* **WORK REQUIRED**: Using the records below, quote only the span that opens with the line containing "operand count that" and closes with the line containing "decimal digit. -/", exactly and inclusively.

* **SOURCE MATERIAL**:
-- ==== Sys2Proof/Machine/Assembler.lean ====
section
/-!
DEFINITION. The assembler syntax of R81 and the pseudo-instructions of R82, from the characters of one line to a command.
-/

namespace Sys2Proof.Machine

/-- The mnemonics of R73 and the pseudo-instructions of R82. -/
inductive Mnemonic where
  | nop | modred | modsub | modmul | montmul | tomont | frommont | modexp | crtcomb | crtexp
  | modsqr | montsqr | encrypt | decrypt | decryptcrt | sign | signcrt | fermat
  deriving DecidableEq, Repr

/-- Every mnemonic, those of R73 first. -/
def Mnemonic.all : List Mnemonic :=
  [.nop, .modred, .modsub, .modmul, .montmul, .tomont, .frommont, .modexp, .crtcomb, .crtexp] ++
  [.modsqr, .montsqr, .encrypt, .decrypt, .decryptcrt, .sign, .signcrt, .fermat]

/-- The spelling of a mnemonic, in capitals (R73, R82). -/
def Mnemonic.spelling : Mnemonic → List Char
  | .nop => ['N', 'O', 'P']
  | .modred => ['M', 'O', 'D', 'R', 'E', 'D']
  | .modsub => ['M', 'O', 'D', 'S', 'U', 'B']
  | .modmul => ['M', 'O', 'D', 'M', 'U', 'L']
  | .montmul => ['M', 'O', 'N', 'T', 'M', 'U', 'L']
  | .tomont => ['T', 'O', 'M', 'O', 'N', 'T']
  | .frommont => ['F', 'R', 'O', 'M', 'M', 'O', 'N', 'T']
  | .modexp => ['M', 'O', 'D', 'E', 'X', 'P']
  | .crtcomb => ['C', 'R', 'T', 'C', 'O', 'M', 'B']
  | .crtexp => ['C', 'R', 'T', 'E', 'X', 'P']
  | .modsqr => ['M', 'O', 'D', 'S', 'Q', 'R']
  | .montsqr => ['M', 'O', 'N', 'T', 'S', 'Q', 'R']
  | .encrypt => ['E', 'N', 'C', 'R', 'Y', 'P', 'T']
  | .decrypt => ['D', 'E', 'C', 'R', 'Y', 'P', 'T']
  | .decryptcrt => ['D', 'E', 'C', 'R', 'Y', 'P', 'T', 'C', 'R', 'T']
  | .sign => ['S', 'I', 'G', 'N']
  | .signcrt => ['S', 'I', 'G', 'N', 'C', 'R', 'T']
  | .fermat => ['F', 'E', 'R', 'M', 'A', 'T']

/-- The mnemonic spelled by these capitals, if any. -/
def Mnemonic.ofSpelling (cs : List Char) : Option Mnemonic :=
  Mnemonic.all.find? fun m => m.spelling == cs

/-- How many operands a mnemonic takes (R73 and R82, syntax columns). -/
def Mnemonic.arity : Mnemonic → Nat
  | .nop => 0
  | .modred | .tomont | .frommont | .modsqr | .montsqr | .fermat => 3
  | .modsub | .modmul | .montmul | .modexp | .encrypt | .decrypt | .sign => 4
  | .crtexp | .decryptcrt | .signcrt => 5
  | .crtcomb => 6

/-- The command of a mnemonic with its operands, destination first (R81), a pseudo-instruction by its expansion (R82);
`none` when the operand count differs from the syntax column. -/
def Mnemonic.build : Mnemonic → List Reg → Option Instr
  | .nop, [] => some .nop
  | .modred, [d, a, n] => some (.modred d a n)
  | .modsub, [d, a, b, n] => some (.modsub d a b n)
  | .modmul, [d, a, b, n] => some (.modmul d a b n)
  | .montmul, [d, a, b, n] => some (.montmul d a b n)
  | .tomont, [d, a, n] => some (.tomont d a n)
  | .frommont, [d, a, n] => some (.frommont d a n)
  | .modexp, [d, a, b, n] => some (.modexp d a b n)
  | .crtcomb, [d, a, b, n, x, y] => some (.crtcomb d a b n x y)
  | .crtexp, [d, a, b, n, x] => some (.crtexp d a b n x)
  | .modsqr, [d, a, n] => some (.modmul d a a n)
  | .montsqr, [d, a, n] => some (.montmul d a a n)
  | .encrypt, [c, m, e, n] => some (.modexp c m e n)
  | .decrypt, [m, c, d, n] => some (.modexp m c d n)
  | .decryptcrt, [m, c, d, p, q] => some (.crtexp m c d p q)
  | .sign, [s, m, d, n] => some (.modexp s m d n)
  | .signcrt, [s, m, d, p, q] => some (.crtexp s m d p q)
  | .fermat, [b, a, p] => some (.modexp b a p p)
  | _, _ => none

/-- Why a line does not assemble (R81). -/
inductive AsmError where
  /-- The mnemonic is none of R73 and R82. -/
  | unknownMnemonic
  /-- An operand is not a register `r0` to `r15`. -/
  | badRegister
  /-- "An operand count that differs from the syntax column is an assembly error, never silently padded" (R81). -/
  | operandCount
  deriving DecidableEq, Repr

/-- A register number as an index, if it is one (R7, R81). -/
def regOfNumber (n : Nat) : Option Reg :=
  if h : n < 16 then some ⟨n, h⟩ else none

/-- The command of a line that has been read (R81, R82). -/
def AsmLine.toInstr (l : AsmLine) : Except AsmError Instr :=
  match Mnemonic.ofSpelling l.mnemonic with
  | none => .error .unknownMnemonic
  | some m =>
    match l.operands.mapM regOfNumber with
    | none => .error .badRegister
    | some rs =>
      match m.build rs with
      | none => .error .operandCount
      | some i => .ok i

/-- Space and tab separate the parts of a line (DESIGN CHOICE, log 18). -/
def isBlankChar (c : Char) : Bool := c == ' ' || c == '\t'

/-- A piece of text without the blanks around it. -/
def trimBlanks (cs : List Char) : List Char :=
  ((cs.dropWhile isBlankChar).reverse.dropWhile isBlankChar).reverse

/-- The text before the comment: "`;` starts a comment that runs to the end of the line" (R81). -/
def withoutComment (cs : List Char) : List Char := cs.takeWhile (· != ';')

/-- The pieces of a text between its commas. -/
def splitAtCommas : List Char → List (List Char)
  | [] => [[]]
  | c :: cs =>
    if c == ',' then [] :: splitAtCommas cs
    else
      match splitAtCommas cs with
      | [] => [[c]]
      | p :: ps => (c :: p) :: ps

/-- The value of a decimal digit. -/
def digitValue (c : Char) : Option Nat :=
  if c.isDigit then some (c.toNat - '0'.toNat) else none

/-- A register operand: `r` or `R` and the register's number in decimal, without leading zeros (R81; DESIGN CHOICE, log 18). -/
def readRegister (cs : List Char) : Option Nat :=
  match cs with
  | r :: d :: ds =>
    if r == 'r' || r == 'R' then
      match (d :: ds).mapM digitValue with
      | none => none
      | some (0 :: _ :: _) => none
      | some vs => some (vs.foldl (fun n v => 10 * n + v) 0)
    else none
  | _ => none

/-- The operands of a line: none at all, or registers between commas (R81). -/
def readOperands (cs : List Char) : Option (List Nat) :=
  match trimBlanks cs with
  | [] => some []
  | t => (splitAtCommas t).mapM fun p => readRegister (trimBlanks p)

/-- What one line of assembler text says. -/
inductive AsmResult where
  /-- Nothing: the line is blank or holds only a comment (DESIGN CHOICE, log 18). -/
  | blank
  /-- One command (R81: one command per line). -/
  | command (i : Instr)
  /-- An assembly error. -/
  | error (e : AsmError)
  deriving DecidableEq, Repr

/-- The assembler on one line of text; mnemonics and register names are case-insensitive (R81). -/
def assemble (line : List Char) : AsmResult :=
  match trimBlanks (withoutComment line) with
  | [] => .blank
  | t =>
    match readOperands (t.dropWhile fun c => !isBlankChar c) with
    | none => .error .badRegister
    | some ops =>
      match AsmLine.toInstr ⟨(t.takeWhile fun c => !isBlankChar c).map Char.toUpper, ops⟩ with
      | .error e => .error e
      | .ok i => .command i

end Sys2Proof.Machine
end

* **ANSWER SECTION**:
  /-- "An operand count that differs from the syntax column is an assembly error, never silently padded" (R81). -/
  | operandCount
  deriving DecidableEq, Repr

/-- A register number as an index, if it is one (R7, R81). -/
def regOfNumber (n : Nat) : Option Reg :=
  if h : n < 16 then some ⟨n, h⟩ else none

/-- The command of a line that has been read (R81, R82). -/
def AsmLine.toInstr (l : AsmLine) : Except AsmError Instr :=
  match Mnemonic.ofSpelling l.mnemonic with
  | none => .error .unknownMnemonic
  | some m =>
    match l.operands.mapM regOfNumber with
    | none => .error .badRegister
    | some rs =>
      match m.build rs with
      | none => .error .operandCount
      | some i => .ok i

/-- Space and tab separate the parts of a line (DESIGN CHOICE, log 18). -/
def isBlankChar (c : Char) : Bool := c == ' ' || c == '\t'

/-- A piece of text without the blanks around it. -/
def trimBlanks (cs : List Char) : List Char :=
  ((cs.dropWhile isBlankChar).reverse.dropWhile isBlankChar).reverse

/-- The text before the comment: "`;` starts a comment that runs to the end of the line" (R81). -/
def withoutComment (cs : List Char) : List Char := cs.takeWhile (· != ';')

/-- The pieces of a text between its commas. -/
def splitAtCommas : List Char → List (List Char)
  | [] => [[]]
  | c :: cs =>
    if c == ',' then [] :: splitAtCommas cs
    else
      match splitAtCommas cs with
      | [] => [[c]]
      | p :: ps => (c :: p) :: ps

/-- The value of a decimal digit. -/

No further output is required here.